The Coalition’s second cause of action is the 11SS. This was the temperature series hurriedly cobbled together in rebuttal by Jim Salinger and James Renwick after we published “Are we feeling warmer yet” — the paper that started the controversy over the national temperature record.
It was funny, though, because we said what are the adjustments and they said of course it needs adjustments. We went: huh?
Anyway, Terry quoted from the email in which Jim Salinger informed James Renwick, at NIWA, that these 11 weather stations were “pristine sites” and therefore formed an ideal temperature series to support the 7SS, which we’d criticised.

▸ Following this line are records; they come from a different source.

-- ==== Sys2Proof/Machine/Fetch.lean ====
section
/-! DEFINITION. Fetching the parcels of an instruction through the instruction buffers (30 R136, 20 R88, R108). -/

namespace Sys2Proof.Machine

/-- The absolute address of the word that holds a parcel, before the limit is looked at: `IAddr(q[23:2])` (20 R88). -/
def instructionWord (s : State) (q : BitVec 24) : Nat := s.iba.toNat * blockWords + q.toNat / 4

/-- Parcel 0 of a word is its bits 63:48 (20 R85). -/
def parcelOf (w : Word) (n : Nat) : Parcel := w.extractLsb' (48 - 16 * n) 16

/-- One parcel. Outside the instruction limit it is a program range error (20 R88); a word stored into since the last
exchange has no meaning (20 R108). -/
def fetchParcel (s : State) (q : BitVec 24) : Access Parcel :=
  let a := instructionWord s q
  if s.ila.toNat * blockWords ≤ a then .rangeError
  else if memWords s.sys ≤ a then .fault .memoryAbsent
  else if s.ibufStored.contains a then .refused .staleInstruction
  else
    match readWord s.mem a with
    | some w => .done (parcelOf w (q.toNat % 4))
    | none => .fault .memoryNoValue

/-- Parcels at rising addresses, each modulo 2^24 (30 R136). -/
def fetchParcels (s : State) (q : BitVec 24) : Nat → Access (List Parcel)
  | 0 => .done []
  | n + 1 => (fetchParcel s q).andThen fun p => (fetchParcels s (q + 1) n).andThen fun ps => .done (p :: ps)

/-- The instruction at P: its first parcel, then the others its length asks for, then its row (30 R136). A first parcel
that is no row has no meaning whatever follows it, and its length does not matter (30 R123, R129). That this is looked at
before the other parcels are fetched is DEDUCED (log 53), safe. -/
def fetchInstr (s : State) : Access Instr :=
  (fetchParcel s s.p).andThen fun p =>
    match unlistedFirst p with
    | some why => .refused (.unlisted why)
    | none =>
      (fetchParcels s (s.p + 1) (parcelCount p - 1)).andThen fun ps =>
        match decode (p :: ps) with
        | .ok i => .done i
        | .error why => .refused (.unlisted why)

/-- A word with one of its parcels replaced. -/
def withParcel (w : Word) (n : Nat) (p : Parcel) : Word :=
  (w &&& ~~~((0xFFFF#64) <<< (48 - 16 * n))) ||| (p.setWidth 64 <<< (48 - 16 * n))

/-- One parcel stored where the fetch finds it; the rest of its word stays, or is 0 where it held no value. -/
def placeParcel (s : State) (q : BitVec 24) (p : Parcel) : State :=
  let a := instructionWord s q
  { s with
    mem := writeWord s.mem a (withParcel ((readWord s.mem a).getD 0) (q.toNat % 4) p)
    ibufStored := s.ibufStored.filter fun b => b != a }

/-- Three parcels of a table word stored at P. -/
def placeTableWord (s : State) (nbits w : Nat) : State :=
  placeParcel (placeParcel (placeParcel s s.p (tableParcel nbits w 0)) (s.p + 1) (tableParcel nbits w 1)) (s.p + 2)
    (tableParcel nbits w 2)

/-- What follows a fetch: the instruction's meaning, or the program range error with the P that failed
(60 R507, R516). -/
def issue (s : State) : Result :=
  match fetchInstr s with
  | .done i => exec i s
  | .rangeError => raise causePre s
  | .fault f => .fault f
  | .refused r => .refused r

/-- Whether the deadlock command reaches a CPU that holds (60 R517). -/
def stuck (s : State) : Bool :=
  match s.held with
  | some n => deadlockOn n s
  | none => false

/-- The CPU goes on: a hold tries its test and set again and fetches nothing (40 R199, 60 R538, log 49), and otherwise the
instruction at P issues. -/
def resume (s : State) : Result :=
  match s.held with
  | some n => testAndSet n s
  | none => issue s

/-- One step: the other agents act, then the CPU makes its deadstart exchange if it has not run, or takes the requests
pending, or goes on (70 R551, 60 R509, 30 R136). The deadlock of a CPU that holds takes the requests with it (60 R512). -/
def cycle (s0 : State) : Result :=
  let s := environment s0
  if !s.running then deadstart s
  else if pendingCauses s ≠ Flags.none ∧ stuck s = false then exchange (pendingCauses s) s
  else resume s

end Sys2Proof.Machine
end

Then he itemised its deficiencies. Only three sites began in 1931 and it wasn’t until 1955 that all 11 existed, so they don’t constitute a series. Several stations (I think about five of them) had multiple years with multiple missing months; the literature specifically says such stations don’t constitute a series. The majority of sites were far from pristine — in fact, some were unusable.
When the methodology of Rhoades & Salinger (1993)(RS93) is used correctly, the warming claimed plunges to about 0.28°C (I think!) per century.

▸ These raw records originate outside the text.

-- ==== Sys2Proof/Laws/State.lean ====
section
/-! SUPPORT. What each named update of the state leaves in each field it does not write. -/

namespace Sys2Proof.Machine

@[simp] theorem advance_a (n : Nat) (s : State) : (advance n s).a = s.a := rfl
@[simp] theorem advance_s (n : Nat) (s : State) : (advance n s).s = s.s := rfl
@[simp] theorem advance_b (n : Nat) (s : State) : (advance n s).b = s.b := rfl
@[simp] theorem advance_t (n : Nat) (s : State) : (advance n s).t = s.t := rfl
@[simp] theorem advance_v (n : Nat) (s : State) : (advance n s).v = s.v := rfl
@[simp] theorem advance_vl (n : Nat) (s : State) : (advance n s).vl = s.vl := rfl
@[simp] theorem advance_vm (n : Nat) (s : State) : (advance n s).vm = s.vm := rfl
@[simp] theorem advance_iba (n : Nat) (s : State) : (advance n s).iba = s.iba := rfl
@[simp] theorem advance_ila (n : Nat) (s : State) : (advance n s).ila = s.ila := rfl
@[simp] theorem advance_dba (n : Nat) (s : State) : (advance n s).dba = s.dba := rfl
@[simp] theorem advance_dla (n : Nat) (s : State) : (advance n s).dla = s.dla := rfl
@[simp] theorem advance_xa (n : Nat) (s : State) : (advance n s).xa = s.xa := rfl
@[simp] theorem advance_flags (n : Nat) (s : State) : (advance n s).flags = s.flags := rfl
@[simp] theorem advance_modes (n : Nat) (s : State) : (advance n s).modes = s.modes := rfl
@[simp] theorem advance_ce (n : Nat) (s : State) : (advance n s).ce = s.ce := rfl
@[simp] theorem advance_cln (n : Nat) (s : State) : (advance n s).cln = s.cln := rfl
@[simp] theorem advance_pn (n : Nat) (s : State) : (advance n s).pn = s.pn := rfl
@[simp] theorem advance_vnu (n : Nat) (s : State) : (advance n s).vnu = s.vnu := rfl
@[simp] theorem advance_ws (n : Nat) (s : State) : (advance n s).ws = s.ws := rfl
@[simp] theorem advance_held (n : Nat) (s : State) : (advance n s).held = s.held := rfl
@[simp] theorem advance_report (n : Nat) (s : State) : (advance n s).report = s.report := rfl
@[simp] theorem advance_ii (n : Nat) (s : State) : (advance n s).ii = s.ii := rfl
@[simp] theorem advance_pciEnable (n : Nat) (s : State) : (advance n s).pciEnable = s.pciEnable := rfl
@[simp] theorem advance_pciRequest (n : Nat) (s : State) : (advance n s).pciRequest = s.pciRequest := rfl
@[simp] theorem advance_ipiPending (n : Nat) (s : State) : (advance n s).ipiPending = s.ipiPending := rfl
@[simp] theorem advance_ivcPending (n : Nat) (s : State) : (advance n s).ivcPending = s.ivcPending := rfl
@[simp] theorem advance_perf (n : Nat) (s : State) : (advance n s).perf = s.perf := rfl
@[simp] theorem advance_maint (n : Nat) (s : State) : (advance n s).maint = s.maint := rfl
@[simp] theorem advance_cache (n : Nat) (s : State) : (advance n s).cache = s.cache := rfl
@[simp] theorem advance_ibufStored (n : Nat) (s : State) : (advance n s).ibufStored = s.ibufStored := rfl
@[simp] theorem advance_pending (n : Nat) (s : State) : (advance n s).pending = s.pending := rfl
@[simp] theorem advance_sharedQueue (n : Nat) (s : State) : (advance n s).sharedQueue = s.sharedQueue := rfl
@[simp] theorem advance_mem (n : Nat) (s : State) : (advance n s).mem = s.mem := rfl
@[simp] theorem advance_clusters (n : Nat) (s : State) : (advance n s).clusters = s.clusters := rfl
@[simp] theorem advance_rtc (n : Nat) (s : State) : (advance n s).rtc = s.rtc := rfl
@[simp] theorem advance_chans (n : Nat) (s : State) : (advance n s).chans = s.chans := rfl
@[simp] theorem advance_peers (n : Nat) (s : State) : (advance n s).peers = s.peers := rfl
@[simp] theorem advance_running (n : Nat) (s : State) : (advance n s).running = s.running := rfl
@[simp] theorem advance_sys (n : Nat) (s : State) : (advance n s).sys = s.sys := rfl
@[simp] theorem advance_inputs (n : Nat) (s : State) : (advance n s).inputs = s.inputs := rfl
@[simp] theorem advance_seq (n : Nat) (s : State) : (advance n s).seq = s.seq := rfl

@[simp] theorem performSection_a (k : Nat) (s : State) : (performSection k s).a = s.a := rfl
@[simp] theorem performSection_s (k : Nat) (s : State) : (performSection k s).s = s.s := rfl
@[simp] theorem performSection_b (k : Nat) (s : State) : (performSection k s).b = s.b := rfl
@[simp] theorem performSection_t (k : Nat) (s : State) : (performSection k s).t = s.t := rfl
@[simp] theorem performSection_v (k : Nat) (s : State) : (performSection k s).v = s.v := rfl
@[simp] theorem performSection_vl (k : Nat) (s : State) : (performSection k s).vl = s.vl := rfl
@[simp] theorem performSection_vm (k : Nat) (s : State) : (performSection k s).vm = s.vm := rfl
@[simp] theorem performSection_p (k : Nat) (s : State) : (performSection k s).p = s.p := rfl
@[simp] theorem performSection_iba (k : Nat) (s : State) : (performSection k s).iba = s.iba := rfl
@[simp] theorem performSection_ila (k : Nat) (s : State) : (performSection k s).ila = s.ila := rfl
@[simp] theorem performSection_dba (k : Nat) (s : State) : (performSection k s).dba = s.dba := rfl
@[simp] theorem performSection_dla (k : Nat) (s : State) : (performSection k s).dla = s.dla := rfl
@[simp] theorem performSection_xa (k : Nat) (s : State) : (performSection k s).xa = s.xa := rfl
@[simp] theorem performSection_flags (k : Nat) (s : State) : (performSection k s).flags = s.flags := rfl
@[simp] theorem performSection_modes (k : Nat) (s : State) : (performSection k s).modes = s.modes := rfl
@[simp] theorem performSection_ce (k : Nat) (s : State) : (performSection k s).ce = s.ce := rfl
@[simp] theorem performSection_cln (k : Nat) (s : State) : (performSection k s).cln = s.cln := rfl
@[simp] theorem performSection_pn (k : Nat) (s : State) : (performSection k s).pn = s.pn := rfl
@[simp] theorem performSection_vnu (k : Nat) (s : State) : (performSection k s).vnu = s.vnu := rfl
@[simp] theorem performSection_ws (k : Nat) (s : State) : (performSection k s).ws = s.ws := rfl
@[simp] theorem performSection_held (k : Nat) (s : State) : (performSection k s).held = s.held := rfl
@[simp] theorem performSection_report (k : Nat) (s : State) : (performSection k s).report = s.report := rfl
@[simp] theorem performSection_ii (k : Nat) (s : State) : (performSection k s).ii = s.ii := rfl
@[simp] theorem performSection_pciEnable (k : Nat) (s : State) : (performSection k s).pciEnable = s.pciEnable := rfl
@[simp] theorem performSection_pciRequest (k : Nat) (s : State) : (performSection k s).pciRequest = s.pciRequest := rfl
@[simp] theorem performSection_ipiPending (k : Nat) (s : State) : (performSection k s).ipiPending = s.ipiPending := rfl
@[simp] theorem performSection_ivcPending (k : Nat) (s : State) : (performSection k s).ivcPending = s.ivcPending := rfl
@[simp] theorem performSection_perf (k : Nat) (s : State) : (performSection k s).perf = s.perf := rfl
@[simp] theorem performSection_maint (k : Nat) (s : State) : (performSection k s).maint = s.maint := rfl
@[simp] theorem performSection_cache (k : Nat) (s : State) : (performSection k s).cache = s.cache := rfl
@[simp] theorem performSection_ibufStored (k : Nat) (s : State) : (performSection k s).ibufStored = s.ibufStored := rfl
@[simp] theorem performSection_sharedQueue (k : Nat) (s : State) : (performSection k s).sharedQueue = s.sharedQueue := rfl
@[simp] theorem performSection_clusters (k : Nat) (s : State) : (performSection k s).clusters = s.clusters := rfl
@[simp] theorem performSection_rtc (k : Nat) (s : State) : (performSection k s).rtc = s.rtc := rfl
@[simp] theorem performSection_chans (k : Nat) (s : State) : (performSection k s).chans = s.chans := rfl
@[simp] theorem performSection_peers (k : Nat) (s : State) : (performSection k s).peers = s.peers := rfl
@[simp] theorem performSection_running (k : Nat) (s : State) : (performSection k s).running = s.running := rfl
@[simp] theorem performSection_sys (k : Nat) (s : State) : (performSection k s).sys = s.sys := rfl
@[simp] theorem performSection_inputs (k : Nat) (s : State) : (performSection k s).inputs = s.inputs := rfl
@[simp] theorem performSection_seq (k : Nat) (s : State) : (performSection k s).seq = s.seq := rfl

@[simp] theorem performAll_a (s : State) : (performAll s).a = s.a := rfl
@[simp] theorem performAll_s (s : State) : (performAll s).s = s.s := rfl
@[simp] theorem performAll_b (s : State) : (performAll s).b = s.b := rfl
@[simp] theorem performAll_t (s : State) : (performAll s).t = s.t := rfl
@[simp] theorem performAll_v (s : State) : (performAll s).v = s.v := rfl
@[simp] theorem performAll_vl (s : State) : (performAll s).vl = s.vl := rfl
@[simp] theorem performAll_vm (s : State) : (performAll s).vm = s.vm := rfl
@[simp] theorem performAll_p (s : State) : (performAll s).p = s.p := rfl
@[simp] theorem performAll_iba (s : State) : (performAll s).iba = s.iba := rfl
@[simp] theorem performAll_ila (s : State) : (performAll s).ila = s.ila := rfl
@[simp] theorem performAll_dba (s : State) : (performAll s).dba = s.dba := rfl
@[simp] theorem performAll_dla (s : State) : (performAll s).dla = s.dla := rfl
@[simp] theorem performAll_xa (s : State) : (performAll s).xa = s.xa := rfl
@[simp] theorem performAll_flags (s : State) : (performAll s).flags = s.flags := rfl
@[simp] theorem performAll_modes (s : State) : (performAll s).modes = s.modes := rfl
@[simp] theorem performAll_ce (s : State) : (performAll s).ce = s.ce := rfl
@[simp] theorem performAll_cln (s : State) : (performAll s).cln = s.cln := rfl
@[simp] theorem performAll_pn (s : State) : (performAll s).pn = s.pn := rfl
@[simp] theorem performAll_vnu (s : State) : (performAll s).vnu = s.vnu := rfl
@[simp] theorem performAll_ws (s : State) : (performAll s).ws = s.ws := rfl
@[simp] theorem performAll_held (s : State) : (performAll s).held = s.held := rfl
@[simp] theorem performAll_report (s : State) : (performAll s).report = s.report := rfl
@[simp] theorem performAll_ii (s : State) : (performAll s).ii = s.ii := rfl
@[simp] theorem performAll_pciEnable (s : State) : (performAll s).pciEnable = s.pciEnable := rfl
@[simp] theorem performAll_pciRequest (s : State) : (performAll s).pciRequest = s.pciRequest := rfl
@[simp] theorem performAll_ipiPending (s : State) : (performAll s).ipiPending = s.ipiPending := rfl
@[simp] theorem performAll_ivcPending (s : State) : (performAll s).ivcPending = s.ivcPending := rfl
@[simp] theorem performAll_perf (s : State) : (performAll s).perf = s.perf := rfl
@[simp] theorem performAll_maint (s : State) : (performAll s).maint = s.maint := rfl
@[simp] theorem performAll_cache (s : State) : (performAll s).cache = s.cache := rfl
@[simp] theorem performAll_ibufStored (s : State) : (performAll s).ibufStored = s.ibufStored := rfl
@[simp] theorem performAll_sharedQueue (s : State) : (performAll s).sharedQueue = s.sharedQueue := rfl
@[simp] theorem performAll_clusters (s : State) : (performAll s).clusters = s.clusters := rfl
@[simp] theorem performAll_rtc (s : State) : (performAll s).rtc = s.rtc := rfl
@[simp] theorem performAll_chans (s : State) : (performAll s).chans = s.chans := rfl
@[simp] theorem performAll_peers (s : State) : (performAll s).peers = s.peers := rfl
@[simp] theorem performAll_running (s : State) : (performAll s).running = s.running := rfl
@[simp] theorem performAll_sys (s : State) : (performAll s).sys = s.sys := rfl
@[simp] theorem performAll_inputs (s : State) : (performAll s).inputs = s.inputs := rfl
@[simp] theorem performAll_seq (s : State) : (performAll s).seq = s.seq := rfl

@[simp] theorem deliverAll_a (s : State) : (deliverAll s).a = s.a := rfl
@[simp] theorem deliverAll_s (s : State) : (deliverAll s).s = s.s := rfl
@[simp] theorem deliverAll_b (s : State) : (deliverAll s).b = s.b := rfl
@[simp] theorem deliverAll_t (s : State) : (deliverAll s).t = s.t := rfl
@[simp] theorem deliverAll_v (s : State) : (deliverAll s).v = s.v := rfl
@[simp] theorem deliverAll_vl (s : State) : (deliverAll s).vl = s.vl := rfl
@[simp] theorem deliverAll_vm (s : State) : (deliverAll s).vm = s.vm := rfl
@[simp] theorem deliverAll_p (s : State) : (deliverAll s).p = s.p := rfl
@[simp] theorem deliverAll_iba (s : State) : (deliverAll s).iba = s.iba := rfl
@[simp] theorem deliverAll_ila (s : State) : (deliverAll s).ila = s.ila := rfl
@[simp] theorem deliverAll_dba (s : State) : (deliverAll s).dba = s.dba := rfl
@[simp] theorem deliverAll_dla (s : State) : (deliverAll s).dla = s.dla := rfl
@[simp] theorem deliverAll_xa (s : State) : (deliverAll s).xa = s.xa := rfl
@[simp] theorem deliverAll_flags (s : State) : (deliverAll s).flags = s.flags := rfl
@[simp] theorem deliverAll_modes (s : State) : (deliverAll s).modes = s.modes := rfl
@[simp] theorem deliverAll_ce (s : State) : (deliverAll s).ce = s.ce := rfl
@[simp] theorem deliverAll_cln (s : State) : (deliverAll s).cln = s.cln := rfl
@[simp] theorem deliverAll_pn (s : State) : (deliverAll s).pn = s.pn := rfl
@[simp] theorem deliverAll_vnu (s : State) : (deliverAll s).vnu = s.vnu := rfl
@[simp] theorem deliverAll_ws (s : State) : (deliverAll s).ws = s.ws := rfl
@[simp] theorem deliverAll_held (s : State) : (deliverAll s).held = s.held := rfl
@[simp] theorem deliverAll_report (s : State) : (deliverAll s).report = s.report := rfl
@[simp] theorem deliverAll_ii (s : State) : (deliverAll s).ii = s.ii := rfl
@[simp] theorem deliverAll_pciEnable (s : State) : (deliverAll s).pciEnable = s.pciEnable := rfl
@[simp] theorem deliverAll_pciRequest (s : State) : (deliverAll s).pciRequest = s.pciRequest := rfl
@[simp] theorem deliverAll_ipiPending (s : State) : (deliverAll s).ipiPending = s.ipiPending := rfl
@[simp] theorem deliverAll_ivcPending (s : State) : (deliverAll s).ivcPending = s.ivcPending := rfl
@[simp] theorem deliverAll_perf (s : State) : (deliverAll s).perf = s.perf := rfl
@[simp] theorem deliverAll_maint (s : State) : (deliverAll s).maint = s.maint := rfl
@[simp] theorem deliverAll_cache (s : State) : (deliverAll s).cache = s.cache := rfl
@[simp] theorem deliverAll_ibufStored (s : State) : (deliverAll s).ibufStored = s.ibufStored := rfl
@[simp] theorem deliverAll_pending (s : State) : (deliverAll s).pending = s.pending := rfl
@[simp] theorem deliverAll_mem (s : State) : (deliverAll s).mem = s.mem := rfl
@[simp] theorem deliverAll_rtc (s : State) : (deliverAll s).rtc = s.rtc := rfl
@[simp] theorem deliverAll_chans (s : State) : (deliverAll s).chans = s.chans := rfl
@[simp] theorem deliverAll_peers (s : State) : (deliverAll s).peers = s.peers := rfl
@[simp] theorem deliverAll_running (s : State) : (deliverAll s).running = s.running := rfl
@[simp] theorem deliverAll_sys (s : State) : (deliverAll s).sys = s.sys := rfl
@[simp] theorem deliverAll_inputs (s : State) : (deliverAll s).inputs = s.inputs := rfl
@[simp] theorem deliverAll_seq (s : State) : (deliverAll s).seq = s.seq := rfl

Terry described the criticism NIWA offered of Bob Dedekind’s statistical audit of NIWA’s 7-station review. They made two points:
1. He was too strictly formulaic and too rigid in using K=2, or two years before and after in comparing stations. Terry mentioned he had set out specifically to use RS93. I think he meant it’s little surprise he therefore used it consistently.
2. He had an incorrect approach to missing data. I didn’t catch NIWA’s argument here.
NIWA had no problem with Bob’s calculations or the principle of his using RS93. Even with NIWA’s criticisms, his paper shows they make sufficiently significant mistakes in calculating the new temperature series to justify a remedy.
After finishing with the scientific matters Terry moved on to legal issues. They refer to the legal responsibilities and status of crown-owned entities.
1. Is the pursuit of excellence an enforceable duty or something less than that?
2. In research, is good quality mandatory?
3. In the pursuit of excellence, what is the effect of a breach?
4. Mistakes of fact (I’m unclear what this means).
5. The effect of unreasonableness.
6. Whether or not a recent decision concerning Mercury Energy has any effect here.
Some of these questions seem astounding. For example, why do they seem to be considering “good quality” as an optional extra in a scientific research organisation?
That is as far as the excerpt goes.